The job description should allow users of the CI system to specify the test environment they want to use without constraining them needlessly. It can also be viewed as the reproduction recipe in case anyone would like to reproduce the test environment locally.

By its nature, the job description is probably the most important interface in the entire CI system. It is very much like a kernel’s ABI: you don’t want an updates to break your users, so you need to make backwards-compatible changes only to this interface!

Job descriptions should be generic and minimalistic to even have a chance to maintain backwards compatibility. To achieve this, try to base it on industry standards such as PXE, UEFI, HTTP, serial consoles, containers, and others that have proven their versatility and interoperability over the years.

Without getting tangled too much into details, here is the information it should contain:

  1. The machine to select, either by ID or by list of tags
  2. The kernel(s) and initramfs to boot
  3. The kernel command line to use
  4. The different serial console markers used to detect various conditions and trigger responses
  5. The different timeouts or watchdogs used

And here are some of the things it should NOT contain:

  1. Deployment method: DUTs should use auto-discoverable boot methods such as PXE. If the DUT can’t do that natively, flash a small bootloader that will be able to perform this action rather than asking your users to know how to deploy their test environment.
  2. Scripts: Streaming commands to a DUT is asking for trouble! First, you need to know how to stream the commands (telnet, SSH, serial console), then you need to interpret the result of each command to know when you can send the next one. This will inevitably lead to a disaster either due to mismatching locales, over synchronization which may affect test results, or corrupted characters from the serial console.
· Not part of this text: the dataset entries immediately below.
/-- The discarded frames, each with its count and its LINK_ERROR cause (R4 to R7, R190): a declared length over 600; a check
that does not match; a kind from 64H to FFH; a request while the outbound queue is full; an answer of a wrong length. -/
def Obligations.DiscardedFramesAreCounted : Prop :=
  (∀ (k t : Byte) (d : BitVec 16) (s : State), Fresh s → k ≠ 0 → 600 < d.toNat →
    exec (.badLength k t d) s = .next (latch .linkError 2
      ((ignoring s).updLink fun l => { l with errors := { l.errors with badLength := min 65535 (l.errors.badLength + 1) } }))) ∧
  (∀ (k t : Byte) (p : List Byte) (c : BitVec 16) (s : State), Fresh s → k ≠ 0 → p.length ≤ 600 →
    c ≠ crc (headerBytes k t p.length ++ p) →
    exec (.badCheck k t p c) s = .next (latch .linkError 3
      ((ignoring s).updLink fun l => { l with errors := { l.errors with badCheck := min 65535 (l.errors.badCheck + 1) } }))) ∧
  (∀ (k t : Byte) (p : List Byte) (s : State), Fresh s → s.link.online = .online → 0x64 ≤ k.toNat → p.length ≤ 600 →
    exec (.badKind k t p) s = .next (latch .linkError 5
      ((heard s).updLink fun l => { l with errors := { l.errors with badKind := min 65535 (l.errors.badKind + 1) } }))) ∧
  (∀ (i : Instr) (f : Frame) (s : State), i.frame = some f → i.wf = true → f.kind.toNat < 0x60 → Fresh s →
    s.link.online = .online → 32 ≤ s.link.queue.length →
    exec i s = .next (latch .linkError 4
      ((heard s).updLink fun l => { l with errors := { l.errors with overrun := min 65535 (l.errors.overrun + 1) } }))) ∧
  ∀ (i : Instr) (f : Frame) (s : State), i.frame = some f → i.wf = true → 0x60 ≤ f.kind.toNat → f.kind.toNat ≤ 0x63 → Fresh s →
    s.link.online = .online → answerLengthOk f.kind.toNat f.payload = false →
    exec i s = .next (latch .linkError 6
      ((heard s).updLink fun l => { l with errors := { l.errors with answerLength := min 65535 (l.errors.answerLength + 1) } }))

/-- A request of an unassigned kind is answered UNKNOWN_KIND, and one of a length its kind does not allow BAD_LENGTH
(R7, R196). -/
def Obligations.UnservedRequestsAreAnswered : Prop :=
  (∀ (k t : Byte) (p : List Byte) (s : State), (Instr.unknownKind k t p).wf = true → Ready s →
    exec (.unknownKind k t p) s = .next ((heard s).enqueueReply k t (Reply.refuse .unknownKind))) ∧
  ∀ (i : Instr) (f : Frame) (s : State), i.frame = some f → i.wf = true → f.kind.toNat < 0x60 → Ready s →
    requestLength f.kind.toNat f.payload = some false →
    exec i s = .next ((heard s).enqueueReply f.kind f.tag (Reply.refuse .badLength))

/-- Latching (R189, R191, R193): the ids of the 52 sources; a source of level 0 is not latched; otherwise its record alone
changes, and at or above the attention threshold an EVENT_SUMMARY with the pending mask is queued, or stays owed where it
is not admitted. -/
def Obligations.LatchingCounts : Prop :=
  (∀ n k, ((Source.node n k).id : Nat) = 12 * n + k.idx) ∧ (∀ a b : Source, a.id = b.id → a = b) ∧
  ∀ (src : Source) (d : Nat) (s : State),
    (s.events.recs[src.id].level = 0 → latch src d s = s) ∧
    (s.events.recs[src.id].level ≠ 0 →
      (latch src d s).events.recs = s.events.recs.set src.id
        { level := s.events.recs[src.id].level, count := min 255 (s.events.recs[src.id].count + 1), lastDetail := d,
          firstTime := if s.events.recs[src.id].count = 0 then some s.timebase else s.events.recs[src.id].firstTime } ∧
      latch src d s = { s with link := (latch src d s).link, events := (latch src d s).events } ∧
      (s.events.recs[src.id].level < s.link.threshold →
        (latch src d s).link = s.link ∧ (latch src d s).events.owed = s.events.owed) ∧
      (s.link.threshold ≤ s.events.recs[src.id].level →
        if s.link.online = .online ∧ s.link.held = false ∧ s.link.queue.length ≤ 30 ∧ (∀ f ∈ s.link.queue, f.kind ≠ 0xE5) then
          (latch src d s).events.owed = false ∧ (latch src d s).link =
            { s.link with
              queue := s.link.queue ++ [{ kind := 0xE5, tag := s.link.noticeCount, payload := le 8 (latch src d s).pendingMask }],
              noticeCount := s.link.noticeCount + 1 }
        else (latch src d s).events.owed = true ∧ (latch src d s).link = s.link))

/-- The head frame leaves, with 00H on MISO behind it (R10, R11), and the waiting notices are offered again in their order: an owed EVENT_SUMMARY, then
the media notices, then one CON_DATA notice. -/
def Obligations.HeadFrameLeavesInOrder : Prop :=
  ∀ (f : Frame) (q : List Frame) (s : State), s.porst = false → s.link.txn = .active → s.link.shifting = true →
    s.link.queue = f :: q →
    (s.events.owed = false → s.link.waiting = [] → (∀ n, s.wantsToSend n = false) →
      exec .headFrameLeaves s = .next (s.updLink fun l => { l with queue := q, shifting := false })) ∧
    ∃ t new, exec .headFrameLeaves s = .next t ∧ t.link.queue = q ++ new ∧ t.link.shifting = false ∧ t.miso = .zeros ∧
      (∀ x ∈ new, x.kind ∈ [0xE1, 0xE2, 0xE3, 0xE4, 0xE5]) ∧
      (s.events.owed = true → s.link.online = .online → s.link.held = false → q.length ≤ 30 → (∀ x ∈ q, x.kind ≠ 0xE5) →
        (new.map Frame.kind).head? = some 0xE5) ∧
      (s.events.owed = false → s.link.online = .online → s.link.held = false → q.length ≤ 28 →
        ∀ i os l start ms, s.link.waiting = .fetch i :: os → s.slotLine i = some l → s.cache.slots[i].use = .offered start ms →
          new.head? = some { kind := 0xE2, tag := s.link.noticeCount, payload := fetchReq s i l }) ∧
      (s.events.owed = false → s.link.waiting = [] → s.link.held = false → q.length ≤ 20 → (∃ n, s.wantsToSend n = true) →
        new.map Frame.kind = [0xE1])

/-- The silence timer expires (R16, R56, R119, R167, R186, R194): the link is AUTONOMOUS with an empty queue; a removed
EVENT_SUMMARY is owed again, and a stream cursor is set back over the removed CON_DATA notices, to oldest_seq where the records
are gone; every fetch, waiting read, write entry and forward is lost, and what depended on it fails with 02/04/00, while VALID
lines are kept; the consoles, the lines, the executions, the transmitters and the arbiter go on as they are. The model's
choices: the waiting lists are emptied before anything else is freed, and the order of the rest (log entries 9 and 12); and the
earliest of a node's removed notices is the one that stood first in the queue (log entry 51). -/
def Obligations.SilenceEntersAutonomous : Prop :=
  ∀ s : State, s.porst = false → s.isDue .silence = true → ∃ t, exec .silenceTimerExpiry s = .next t ∧
    t.link.online = .autonomous ∧ t.link.queue = [] ∧ t.link.shifting = false ∧ t.link.autonomousMs = 0 ∧
    ((s.events.owed = true ∨ ∃ f ∈ s.link.queue, f.kind = 0xE5) → t.events.owed = true) ∧
    t.arbiter = s.arbiter ∧ t.texts = s.texts ∧ t.plans = s.plans ∧
    (∀ n, (t.node n).rx = (s.node n).rx ∧ (t.node n).tx = (s.node n).tx ∧ (t.node n).lines = (s.node n).lines ∧
      (t.node n).exec = (s.node n).exec ∧
      let h := (s.node n).hist
      let sent := s.link.queue.find? fun f => f.kind == 0xE1 && u8 f.payload 0 == n
      (sent = none → (t.node n).hist = h) ∧
      ∀ f, sent = some f →
        let first := w32 f.payload 1
        let behind := first ≠ h.cursor ∧ (h.cursor - first).toNat < 2 ^ 31
        let inside := (first - h.oldest).toNat < (h.next - h.oldest).toNat
        (¬behind → (t.node n).hist = h) ∧
        (behind → inside → (t.node n).hist = { h with cursor := first }) ∧
        (behind → ¬inside → 2 ^ 31 ≤ (first - h.next).toNat → (t.node n).hist = { h with cursor := h.oldest } ∧
          (h.streaming = true → s.events.recs[(Source.node n .streamGap).id].level ≠ 0 →
            t.events.recs[(Source.node n .streamGap).id].lastDetail = min 65535 (h.oldest - first).toNat))) ∧
    t.cache.slotWait = [] ∧ t.pool.waiting = [] ∧
    (∀ i : Fin 16, t.cache.slots[i].use = .free) ∧ (∀ i : Fin 32, t.cache.writes[i].use = none) ∧
    (t.cache.lines.filter fun l => decide (l.state = .valid)).map (fun l => (l.node, l.lun, l.generation, l.index, l.chunks)) =
      (s.cache.lines.filter fun l => decide (l.state = .valid)).map (fun l => (l.node, l.lun, l.generation, l.index, l.chunks)) ∧
    ∀ n, (t.node n).ctx.fwdState = .none ∧
      (∀ k, Reading s n k → (s.node n).ctx.fwdState = .none →
        (∃ w ∈ s.cache.slotWait ++ s.pool.waiting, w.node = n) ∨
          (∃ i : Fin 16, ∃ l ∈ s.slotLine i, s.occupied i = true ∧ l.state = .fetching i ∧ l.node = n ∧ 0 < l.pins) →
        (t.node n).ctx.result = .failed { key := 2, code := 4, qualifier := 0 } ∧ (t.node n).ctx.ask = none ∧
          (t.node n).ctx.command = some k) ∧
      (∀ k, (s.node n).ctx.command = some k → (s.node n).ctx.fwdState = .none → (s.node n).ctx.running = true →
        (s.node n).ctx.phase = .awaitHost → (s.node n).ctx.result = .passed →
        (∃ i : Fin 32, ∃ w ∈ s.cache.writes[i].use, w.node = n ∧ w.cancelled = false) →
        (t.node n).ctx.result = .failed { key := 2, code := 4, qualifier := 0 } ∧ (t.node n).ctx.phase = .status) ∧
      (∀ k, (s.node n).ctx.command = some k → (s.node n).ctx.fwdState ≠ .none → (s.node n).ctx.running = false →
        (t.node n).ctx.result = .failed { key := 2, code := 4, qualifier := 0 } ∧
          (t.node n).ctx.phase = if k.dirIn = true ∧ 0 < k.expected then .dataIn else .status) ∧
      ((∃ i : Fin 32, ∃ w ∈ s.cache.writes[i].use, w.node = n) ∨
          (∃ i : Fin 16, ∃ l ∈ s.slotLine i, s.occupied i = true ∧ l.state = .fetching i ∧ l.node = n) →
        s.events.recs[(Source.node n .mediaError).id].level ≠ 0 → 0 < t.events.recs[(Source.node n .mediaError).id].count)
Now, good luck designing your job description format… or wait for the next posts which will document the one we came up with!

Job execution

Job execution is split into the following phases:

  1. Job queuing: The client asks the executor to run a particular job
  2. Job setup: The executor gathers all the artifacts needed for the boot and makes them accessible to the DUT
  3. Job execution: The DUT turns on, deploy, executes the test environment, uploads results, then shut down
  4. Job tear-down: The results from the job get forwarded to the client, before releasing all job resources

While the executor could perform all of these actions from the same process, we would recommend splitting the job execution into its own process as it prevents configuration changes from affecting currently-running jobs, make it easier to tell if a machine is running or idle, make live-updating the executor trivial (see Part 4 if you are wondering why this would be desirable), and make it easier to implement job preemption in the future.

Here is how we propose the executor should interact with the other services:


In this post, we defined a list of requirements to efficiently time-share test machines between users, identified sets of services that satisfy these requirements, and detailed their interactions using sequence diagrams. Finally, we provided both recommendations and cautionary tales to help you set up your CI gateway.
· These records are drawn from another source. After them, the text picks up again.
@[simp] theorem updTx_pending (s : State) (n : Node) (f : Transmitter → Transmitter) : (s.updTx n f).pending = s.pending := rfl
@[simp] theorem updTx_porst (s : State) (n : Node) (f : Transmitter → Transmitter) : (s.updTx n f).porst = s.porst := rfl
@[simp] theorem updTx_timebase (s : State) (n : Node) (f : Transmitter → Transmitter) : (s.updTx n f).timebase = s.timebase := rfl
@[simp] theorem updTx_due (s : State) (n : Node) (f : Transmitter → Transmitter) : (s.updTx n f).due = s.due := rfl
@[simp] theorem updTx_link (s : State) (n : Node) (f : Transmitter → Transmitter) : (s.updTx n f).link = s.link := rfl
@[simp] theorem updTx_events (s : State) (n : Node) (f : Transmitter → Transmitter) : (s.updTx n f).events = s.events := rfl
@[simp] theorem updTx_pool (s : State) (n : Node) (f : Transmitter → Transmitter) : (s.updTx n f).pool = s.pool := rfl
@[simp] theorem updTx_lastServed (s : State) (n : Node) (f : Transmitter → Transmitter) : (s.updTx n f).lastServed = s.lastServed := rfl
@[simp] theorem updTx_texts (s : State) (n : Node) (f : Transmitter → Transmitter) : (s.updTx n f).texts = s.texts := rfl
@[simp] theorem updTx_plans (s : State) (n : Node) (f : Transmitter → Transmitter) : (s.updTx n f).plans = s.plans := rfl
@[simp] theorem updTx_arbiter (s : State) (n : Node) (f : Transmitter → Transmitter) : (s.updTx n f).arbiter = s.arbiter := rfl
@[simp] theorem updTx_cache (s : State) (n : Node) (f : Transmitter → Transmitter) : (s.updTx n f).cache = s.cache := rfl
theorem updTx_node (s : State) (n m : Node) (f : Transmitter → Transmitter) :
    (s.updTx n f).node m = if n = m then { s.node n with tx := f (s.node n).tx } else s.node m := updNode_node ..
@[simp] theorem updTx_node_self (s : State) (n : Node) (f : Transmitter → Transmitter) :
    (s.updTx n f).node n = { s.node n with tx := f (s.node n).tx } := updNode_node_self ..
theorem updTx_node_ne (s : State) {n m : Node} (f : Transmitter → Transmitter) (h : n ≠ m) : (s.updTx n f).node m = s.node m := updNode_node_ne s _ h
@[simp] theorem updTx_rx (s : State) (n m : Node) (f : Transmitter → Transmitter) : ((s.updTx n f).node m).rx = (s.node m).rx := by
  rw [updTx_node]; split <;> simp_all
@[simp] theorem updTx_hist (s : State) (n m : Node) (f : Transmitter → Transmitter) : ((s.updTx n f).node m).hist = (s.node m).hist := by
  rw [updTx_node]; split <;> simp_all
@[simp] theorem updTx_patterns (s : State) (n m : Node) (f : Transmitter → Transmitter) : ((s.updTx n f).node m).patterns = (s.node m).patterns := by
  rw [updTx_node]; split <;> simp_all
@[simp] theorem updTx_window (s : State) (n m : Node) (f : Transmitter → Transmitter) : ((s.updTx n f).node m).window = (s.node m).window := by
  rw [updTx_node]; split <;> simp_all
@[simp] theorem updTx_lines (s : State) (n m : Node) (f : Transmitter → Transmitter) : ((s.updTx n f).node m).lines = (s.node m).lines := by
  rw [updTx_node]; split <;> simp_all
@[simp] theorem updTx_exec (s : State) (n m : Node) (f : Transmitter → Transmitter) : ((s.updTx n f).node m).exec = (s.node m).exec := by
  rw [updTx_node]; split <;> simp_all
@[simp] theorem updTx_port (s : State) (n m : Node) (f : Transmitter → Transmitter) : ((s.updTx n f).node m).port = (s.node m).port := by
  rw [updTx_node]; split <;> simp_all
@[simp] theorem updTx_ctx (s : State) (n m : Node) (f : Transmitter → Transmitter) : ((s.updTx n f).node m).ctx = (s.node m).ctx := by
  rw [updTx_node]; split <;> simp_all
@[simp] theorem updTx_drives (s : State) (n m : Node) (f : Transmitter → Transmitter) : ((s.updTx n f).node m).drives = (s.node m).drives := by
  rw [updTx_node]; split <;> simp_all
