-- ==== Sys2Proof/Tests/Witnesses.lean ====
section
/-! SUPPORT. For every statement with hypotheses, one theorem that shows states and operands that meet them, clause by clause and
at the boundary values of their ranges. A hypothesis about every value of an optional field is met by showing the field empty,
or its one value; one about an answer of exec or step is met by the answer itself. -/

namespace Sys2Proof.Tests

open Sys2Proof Sys2Proof.Machine

-- One theorem after the other: their kernel evaluations side by side would ask for more threads than the check allows.
set_option Elab.async false

/-! ## The queue of commands and the frames -/

/-- A part with one command waiting, one node RUNNING and one frame queued. -/
def waiting : State := { up 0 (frames 1 ready) with pending := [.nop 1 []] }

theorem witness_StepRunsFront : waiting.pending = [.nop 1 []] ∧ ready.pending = [] := by decide +kernel

theorem witness_FrameReachesItsBlock :
    Fresh ready ∧ (Instr.textLoad 7 (List.replicate 600 0)).frame = some { kind := 0x16, tag := 7, payload := List.replicate 600 0 } ∧
      (Instr.textLoad 7 (List.replicate 600 0)).wf = true ∧ (Instr.badKind 0xFF 0 []).frame ≠ none ∧ (Instr.badKind 0xFF 0 []).wf = true ∧
      (Instr.unknownKind 0x5F 0 []).frame ≠ none ∧ (Instr.unknownKind 0x5F 0 []).wf = true := by decide +kernel

theorem witness_FrameBytesTellFramesApart :
    (let f : Frame := { kind := 1, tag := 2, payload := List.replicate 20 3 }; f.payload.length ≤ 600 ∧ f.bytes = f.bytes) ∧
      (List.replicate 600 (0 : Byte)).length ≤ 600 ∧ (0 : Byte) ≠ 255 := by decide +kernel

/-! ## Invariants of every step -/

/-- The waiting command is carried out. -/
theorem waiting_steps : ∃ t, step waiting = .next t := ⟨_, rfl⟩

theorem witness_QueueStaysBounded : QueueInv waiting ∧ ∃ t, step waiting = .next t := by
  refine ⟨⟨by decide +kernel, by decide +kernel, by decide +kernel, by decide +kernel, by decide +kernel, fun i w h => ?_, by decide +kernel⟩,
    waiting_steps⟩
  have e : ∀ i : Fin 32, waiting.cache.writes[i].use = none := by decide +kernel
  exact absurd ((e i).symm.trans h) (by simp)

theorem witness_SourceRecordsStayWellFormed : EventInv waiting ∧ ∃ t, step waiting = .next t :=
  ⟨by unfold EventInv; decide +kernel, waiting_steps⟩

theorem witness_DarkNodesSendNothing : TxInv waiting ∧ ∃ t, step waiting = .next t :=
  ⟨by unfold TxInv; decide +kernel, waiting_steps⟩

theorem witness_PullUpNeedsItsConditions : PullUpInv waiting ∧ ∃ t, step waiting = .next t :=
  ⟨by unfold PullUpInv; decide +kernel, waiting_steps⟩

theorem witness_ExecutionsAndSlotsStayBounded : ExecInv waiting ∧ ∃ t, step waiting = .next t := by
  refine ⟨⟨fun n r h => ?_, by decide +kernel⟩, waiting_steps⟩
  have e : ∀ n, (waiting.node n).exec.run = none := by decide +kernel
  simp [e n] at h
In the next post, we will take a bit of breather and focus on the maintainability of the CI farm through the creation of an administrator dashboard, easing access to the gateway using a Wireguard VPN, and monitoring of both the CI gateway and the test machines.

By the end of this blog series, we aim to have propose a plug-and-play experience throughout the CI farm, and have it automatically and transparently expose runners on GitLab/GitHub. This system will also hopefully be partially hosted on to help developers write, test, and maintain their drivers. The goal would be to have a setup time of under an hour for newcomers!

That’s all for now, thanks for making it to the end of this post!